[[ DATASET RECORDS open ]]

-- ==== Sys2Proof/Laws/KeepsWrites.lean ====
section
/-! SUPPORT. What each operation of Machine/Writes.lean leaves: the pieces of the state that it does not name, the part, and
the canonical form. -/

namespace Sys2Proof.Machine

/-- What State.busAccess leaves. -/
theorem State.busAccess_keeps {pm : Piece → Bool} (h_regs : pm .regs = true) (h_staged : pm .staged = true) (h_cmds : pm .cmds = true) (h_readData : pm .readData = true) (h_resp : pm .resp = true) (h_msix : pm .msix = true) (h_fresh : pm .fresh = true) (h_sb : pm .sb = true) (h_cores : pm .cores = true) (h_wdog : pm .wdog = true) (h_chans : pm .chans = true) (h_repeatAge : pm .repeatAge = true) (h_reins : pm .reins = true) (h_hide : pm .hide = true) (h_axes : pm .axes = true) (h_cams : pm .cams = true) (h_bed : pm .bed = true) (h_lanes : pm .lanes = true) (h_time : pm .time = true) (h_segs : pm .segs = true) (h_lamp : pm .lamp = true) (h_therm : pm .therm = true) (h_cal : pm .cal = true) (h_burn : pm .burn = true) (h_sec : pm .sec = true) (h_harn : pm .harn = true) (s : State) (src : Source) (a : Nat) (wr : Option Word) :
    Keeps pm s (State.busAccess s src a wr) := by
  unfold State.busAccess
  try dsimp only
  repeat' first
    | with_reducible exact Keeps.refl _ _
    | assumption
    | (with_reducible refine (State.busWrite_keeps h_regs h_staged h_cmds h_readData h_resp h_msix h_fresh h_sb h_cores h_wdog h_chans h_repeatAge h_reins h_hide h_axes h_cams h_bed h_lanes h_time h_segs h_lamp h_therm h_cal h_burn h_sec h_harn _ _ _ _).after ?_)
    | (with_reducible refine (State.busRead_keeps h_regs h_msix h_fresh h_sb _ _ _).after ?_)
    | (with_reducible refine (State.busRead_keeps_eq h_regs h_msix h_fresh h_sb _ _ _ (by assumption)).after ?_)
    | (with_reducible refine (State.answered_keeps h_readData _).after ?_)
    | split
    | (intro)
    | (dsimp only)

/-- What State.jtagAnswer leaves. -/
theorem State.jtagAnswer_keeps {pm : Piece → Bool} (h_sec : pm .sec = true) (s : State) (w : Word) :
    Keeps pm s (State.jtagAnswer s w) := by
  unfold State.jtagAnswer
  try dsimp only
  repeat' first
    | with_reducible exact Keeps.refl _ _
    | assumption
    | (with_reducible refine (State.onSec_keeps h_sec _ _).after ?_)
    | split
    | (intro)
    | (dsimp only)

/-- What State.jtagFree leaves. -/
theorem State.jtagFree_keeps {pm : Piece → Bool} (h_fresh : pm .fresh = true) (h_sec : pm .sec = true) (s : State) :
    Keeps pm s (State.jtagFree s) := by
  unfold State.jtagFree
  try dsimp only
  repeat' first
    | with_reducible exact Keeps.refl _ _
    | assumption
    | (with_reducible refine (State.tookFree_keeps h_fresh _).after ?_)
    | (with_reducible refine (State.jtagAnswer_keeps h_sec _ _).after ?_)
    | split
    | (intro)
    | (dsimp only)

end Sys2Proof.Machine
end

[[ DATASET RECORDS closed ]]

**TASK REQUIREMENTS:** What are the lines from the one with "(State.jtagAnswer_keeps h_sec _ _).after ?_)" through the last line of the records above? Quote them exactly and add nothing.

**OUTPUT:**
    | (with_reducible refine (State.jtagAnswer_keeps h_sec _ _).after ?_)
    | split
    | (intro)
    | (dsimp only)

end Sys2Proof.Machine
end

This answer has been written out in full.